I agree. Surely most parents if they could would help out?

Bluebellberry · 20/12/2022 19:13

I absolutely promise I don’t want anything in the way of money or gifts . That didn’t even cross my mind. I just feel very low and wanted to talk. The offers of help are so kind but I honestly didn’t come here to be a burden.
All I hoped for was maybe someone who has or is the same boat to talk too. I feel very isolated irl.
The unexpected upside to the thread is some very creative suggestions that I really appreciate and are making me feel a bit more excited about things I could give

OP posts:
LolaMoon · 20/12/2022 19:16

OP- I'll let you in on a secret. I was quite a materialistic child, asked for quite extravagant gifts etc. I am an only child and was a bit spoilt at times. There were times when my parents could afford to buy me nice stuff at Christmas and times when they had to stick to a strict budget and what I got was not what I had asked for. Looking back on those times, I cannot honestly recall a single present that I received. What I DO remember is family time, the magic of Christmas and us all being together, watching films, taking the dog for walks, nice food etc- thats what I remember now as most precious to me- the memories of my mum and dad and grandparents. I lost my mum when I was in my 20s. She never got to meet my children which is a huge sadness as she always wanted to be a grandmother. I would give anything to have her back, I miss HER not the presents she bought me and they are utterly meaningless to me in the context of missing everything about her that I loved so much, my mum. What I am trying to say is that I understand why you feel this way but memories and family time is the real loveliness of Christmas and that is what you remember from childhood as an adult, not expensive gifts. Your children are blessed to have you, please dont beat yourself up over this. I hope you have a wonderful Christmas x

iloveyankeecandle · 20/12/2022 19:16

My local children centre have been donated lots of presents for children.
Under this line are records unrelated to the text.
/-! ### The ACK input -/

/-- R139: the debouncer's moves on the level of the ACK line, and on 30 ms of release; it takes no account of the line in
POWER_UP. R140: after 30 ms of assertion a press is recognized; in RUN it acknowledges the head that waits and has been
head for the settle time and is counted late in every other case; in any other state it is discarded. A command presented
before its 30 ms have passed changes nothing (the model's choice, log 4, 5). -/
def Obligations.AckInputIsDebouncedAndJudged : Prop :=
  (∀ s : State,
     (∃ t, exec .ackLineAsserted s = .next t ∧
       t.msg = { s.msg with
         ackLine := true
         debouncer := if s.ctl.part = .powerUp then s.msg.debouncer
                      else match s.msg.debouncer with
                           | .released => .pressing s.ctl.ms
                           | .pressing m => .pressing m
                           | .pressed => .pressed
                           | .releasing _ => .pressed } ∧
       t = { s with msg := t.msg, lines := t.lines }) ∧
     (∃ t, exec .ackLineReleased s = .next t ∧
       t.msg = { s.msg with
         ackLine := false
         debouncer := if s.ctl.part = .powerUp then s.msg.debouncer
                      else match s.msg.debouncer with
                           | .released => .released
                           | .pressing _ => .released
                           | .pressed => .releasing s.ctl.ms
                           | .releasing m => .releasing m } ∧
       t = { s with msg := t.msg, lines := t.lines }) ∧
     (∀ m, s.msg.debouncer = .releasing m → 30 ≤ (s.ctl.ms - m).toNat →
       ∃ t, exec .ackReleaseSettled s = .next t ∧ t.msg = { s.msg with debouncer := .released } ∧
         t = { s with msg := t.msg, lines := t.lines }) ∧
     ((∀ m, s.msg.debouncer = .releasing m → (s.ctl.ms - m).toNat < 30) →
       ∃ t, exec .ackReleaseSettled s = .next t ∧ t = { s with lines := t.lines })) ∧
  (∀ (s : State) (m : Time), s.msg.debouncer = .pressing m →
     (30 ≤ (s.ctl.ms - m).toNat →
       (∀ h rest, s.ctl.part = .run → s.msg.entries = h :: rest → h.state ≠ .acked →
         (at0 s.cfg.part 5).toNat ≤ (s.ctl.ms - h.headSince).toNat →
         ∃ t, exec .ackPress s = .next t ∧
           t.msg = { (s.msg.ack s.ctl.ms h.code).1 with debouncer := .pressed } ∧
           (∀ n, t.aspectKind n =
             if n < s.aspect.kinds.length ∧ 1120 ≤ h.code ∧ h.code ≤ 1123 ∧ s.kind n = .aspect ∧
               (s.cfg.entry n).system = h.code - 1120 then
               { s.aspectKind n with awaiting := false }
             else s.aspectKind n) ∧
           t = { s with msg := t.msg, aspect := { s.aspect with kinds := t.aspect.kinds }, lines := t.lines }) ∧
       (s.ctl.part = .run →
         (∀ h rest, s.msg.entries = h :: rest →
           h.state = .acked ∨ (s.ctl.ms - h.headSince).toNat < (at0 s.cfg.part 5).toNat) →
         ∃ t, exec .ackPress s = .next t ∧ t.msg = { s.msg with debouncer := .pressed } ∧
           t.status = { s.status with counts := { s.status.counts with
             lateAck := if s.status.counts.lateAck < 255 then s.status.counts.lateAck + 1 else 255 } } ∧
           t = { s with msg := t.msg, status := t.status, lines := t.lines }) ∧
       (s.ctl.part ≠ .run →
         ∃ t, exec .ackPress s = .next t ∧ t.msg = { s.msg with debouncer := .pressed } ∧
           t = { s with msg := t.msg, lines := t.lines })) ∧
     ((s.ctl.ms - m).toNat < 30 → ∃ t, exec .ackPress s = .next t ∧ t = { s with lines := t.lines }))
They've put on Facebook for people to go down and get things if they need them. Is there anything like this by you? I've donated something so I'd love to know that someone like you has managed to get something for your children.

iloveyankeecandle · 20/12/2022 19:17

Also my kids love cardboard boxes. They spend so long every Christmas playing with them!!
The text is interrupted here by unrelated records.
theorem Event.andThen_withLines (e : Event) (f : State → Event)
    (h : ∀ u : State, f (u.withLines x) = underLines x (f u)) :
    (underLines x e).andThen f = underLines x (e.andThen f) := by
  simp only [Event.andThen, underLines, h]

theorem acceptStatus_withLines : (s.withLines x).acceptStatus n = underLines x (s.acceptStatus n) := by
  have hclear : ((s.withLines x).enterValid n).andThen (clearStale n) =
      underLines x ((s.enterValid n).andThen (clearStale n)) := by
    rw [enterValid_withLines, Event.andThen_withLines _ _ _ fun _ => rfl]
  simp only [State.acceptStatus, State.withLines_record, State.withLines_cfg]
  cases (s.record n).status with
  | empty => exact enterValid_withLines s x n
  | stale => exact underLines_ite hclear rfl
  | recovering => exact underLines_ite hclear rfl
  | _ => rfl

theorem selectSystem_withLines (q : Nat) : (s.withLines x).selectSystem q = underLines x (s.selectSystem q) := by
  have hv : (s.withLines x).systemValid q = s.systemValid q := rfl
  have he : (s.withLines x).changeoverExpiry = s.changeoverExpiry := rfl
  simp only [State.selectSystem, State.withLines_aspect, hv, he]
  cases s.aspect.select.inForce with
  | none => rfl
  | some f => exact underLines_ite rfl (underLines_ite rfl rfl)

theorem acceptAspect_withLines (words : List Word) :
    (s.withLines x).acceptAspect n words = underLines x (s.acceptAspect n words) := by
  simp only [State.acceptAspect, State.withLines_cfg]
  cases s.cfg.findAspect (s.cfg.entry n).system (bits (at0 words 0) 7 0) <;> rfl

theorem acceptKind_withLines (words : List Word) :
    (s.withLines x).acceptKind n words = underLines x (s.acceptKind n words) := by
  simp only [State.acceptKind, State.withLines_kind]
  cases s.kind n with
  | aspect => exact acceptAspect_withLines s x n words
  | select => exact selectSystem_withLines s x _
  | _ => rfl

theorem accept_withLines (seq : Byte) (words : List Word) :
    (s.withLines x).accept n seq words = underLines x (s.accept n seq words) := by
  have h : ((s.withLines x).setRecord n ((s.record n).accept seq)).acceptKind n words =
      underLines x ((s.setRecord n ((s.record n).accept seq)).acceptKind n words) :=
    acceptKind_withLines (s.setRecord n ((s.record n).accept seq)) x n words
  simp only [State.accept, State.withLines_record, h]
  rw [Event.andThen_withLines _ _ _ fun u => acceptStatus_withLines u x n]
  rfl

theorem close_withLines (crc : Byte) (words : List Word) (w : Word) :
    (s.withLines x).close n crc words w = underLines x (s.close n crc words w) := by
  have h : (s.withLines x).closeCheck n crc words w = s.closeCheck n crc words w := rfl
  simp only [State.close, h]
  cases s.closeCheck n crc words w with
  | none => exact accept_withLines s x n _ _
  | some why => exact refuse_withLines s x n why

theorem writeStep_withLines (k : Nat) (w : Word) : (s.withLines x).writeStep n k w = underLines x (s.writeStep n k w) := by
  refine underLines_ite rfl ?_
  simp only [State.withLines_record]
  cases (s.record n).write with
  | closed => exact refuse_withLines s x n _
  | opened next crc words =>
    exact underLines_ite (refuse_withLines s x n _) (underLines_ite (close_withLines s x n crc words w) rfl)

end

/-! ### No operation of the message unit reads the output lines -/

theorem raise_withLines (s : State) (x : Lines) (r : RaiseRequest) :
    (s.withLines x).raise r = ((s.raise r).1.withLines x, (s.raise r).2) := by
  have h : (s.withLines x).msg.raise (s.withLines x).now r = s.msg.raise s.now r := rfl
  simp only [State.raise, h]
  cases (s.msg.raise s.now r).2 <;> rfl

theorem awaitIf_withLines (s : State) (x : Lines) (b : Bool) (n : Nat) :
    (s.withLines x).awaitIf b n = (s.awaitIf b n).withLines x := by
  cases b <;> rfl

theorem takeOne_withLines (s : State) (x : Lines) (r : PartRequest) :
    (s.withLines x).takeOne r = ((s.takeOne r).1.withLines x, (s.takeOne r).2) := by
  cases r with
  | raise q aw =>
    cases aw with
    | none => simp only [State.takeOne, raise_withLines]
    | some n => simp only [State.takeOne, raise_withLines, awaitIf_withLines]
  | condRaise q =>
    simp only [State.takeOne, raise_withLines, State.withLines_msg]
    split <;> rfl
  | condClear code => rfl
  | overrun q => simp only [State.takeOne, raise_withLines]

theorem takeAll_withLines (f : Nat) : ∀ (rs : List PartRequest) (s : State) (x : Lines),
    takeAll f rs (s.withLines x) = (takeAll f rs s).withLines x := by
  induction f with
  | zero => intro rs s x; rfl
  | succ f ih =>
    intro rs s x
    match rs with
    | [] => rfl
    | [r] => simp only [takeAll, takeOne_withLines, ih]
    | r :: r' :: rest =>
      have hc : (s.withLines x).choose (r :: r' :: rest).length =
          ((s.choose (r :: r' :: rest).length).1, (s.choose (r :: r' :: rest).length).2.withLines x) := rfl
      simp only [takeAll, hc, takeOne_withLines, ih]

theorem Event.finish_withLines (e : Event) (x : Lines) : (underLines x e).finish = e.finish.withLines x :=
  takeAll_withLines _ _ _ _

theorem acknowledge_withLines (s : State) (x : Lines) (code : Nat) :
    (s.withLines x).acknowledge code = (s.acknowledge code).withLines x := by
  have h : (s.withLines x).msg.ack (s.withLines x).now code = s.msg.ack s.now code := rfl
  simp only [State.acknowledge, h]
  cases (s.msg.ack s.now code).2 <;> rfl

theorem captureAction_withLines (s : State) (x : Lines) (c : Nat) (w : Word) :
    (s.withLines x).captureAction c w = (s.captureAction c w).withLines x := by
  have hperform : ∀ st marker act,
      (s.withLines x).postPerform c st marker act = (s.postPerform c st marker act).withLines x := by
    intro st marker act
    cases act with
    | raise => simp only [State.postPerform, raise_withLines]
    | clear =>
      have h : (s.withLines x).msg.clear (s.withLines x).now st.code = s.msg.clear s.now st.code := rfl
      simp only [State.postPerform, State.postClear, h]
      cases (s.msg.clear s.now st.code).2 <;> rfl
    | ack => exact acknowledge_withLines s x st.code
  have hs : (s.withLines x).stage c = s.stage c := rfl
  simp only [State.captureAction, hs]
  cases s.stage c with
  | none => rfl
  | some st =>
    cases postActionOf w with
    | none => rfl
    | some act =>
      simp only [hperform]
      exact withLines_ite rfl rfl

theorem capture_withLines (s : State) (x : Lines) (k : Nat) (w : Word) :
    (s.withLines x).capture k w = (s.capture k w).withLines x := by
  unfold State.capture
  split
  · rfl
  · split
    · rfl
    · exact captureAction_withLines s x _ w

/-! ### A grant and a completion with other lines -/

theorem serveMemory_withLines (s : State) (x : Lines) (r : UpstreamRequest) (a : Addr) :
    (s.withLines x).serveMemory r a = (s.serveMemory r a).withLines x := by
  cases r <;> rfl

theorem serveGranted_withLines (s : State) (x : Lines) (r : UpstreamRequest) :
    (s.withLines x).serveGranted r = (s.serveGranted r).withLines x := by
  have hd : (s.withLines x).disposition r = s.disposition r := rfl
  have hfree : ((s.withLines x).dispose r).freePort = ((s.dispose r).freePort).withLines x := by
    rw [dispose_withLines]
    rfl
  simp only [State.serveGranted, hd, serveMemory_withLines, hfree]
  cases s.disposition r with
  | memoryPost a k => exact capture_withLines _ x k _
  | memoryRecord a n k =>
    exact (congrArg Event.finish (writeStep_withLines _ x n k _)).trans (Event.finish_withLines _ x)
  | _ => rfl

theorem grantUpstream_withLines (s : State) (x : Lines) :
    (s.withLines x).grantUpstream = s.grantUpstream.withLines x := by
  simp only [State.grantUpstream, State.withLines_path]
  cases s.path.up with
  | claiming r =>
    exact serveGranted_withLines (s.withPath { s.path with
      port := s.path.port.grant .upstream, alternate := false }) x r
  | _ => rfl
wildseas · 20/12/2022 19:17

I wonder if it’s worth doing a combination of the suggestions:

  • go to a charity shop and choose them one second hand book each from Santa.
  • join one of the survey sites and do enough surveys to get a 10 pound supermarket voucher. Spend it on some chocolate / deodorant / socks etc from santa
  • make a couple of vouchers each for things like late nights etc which don’t cost anything but which have real value to the kids and give them from you alongside the present
  • speak to your family so they know that things are a bit tight this year

good luck - such a tricky time for so many people this year. Do you have enough food ?

honeybeetheoneandonly · 20/12/2022 19:19

Oh FFS. It's fine. The more presents they get to open the more it becomes an exercise in opening presents. I honestly don't get the quantity of presents thing. I only get mine a few things for Christmas not because I can't afford more but because it's total overload otherwise. As long as there is one good present that they can engage with it's all you need. Wrapping up 10 things isn't going to make it better. It might seem really sad to some people to see only two wrapped things but the reality (for me at least) is that the kids cherish it and play with it.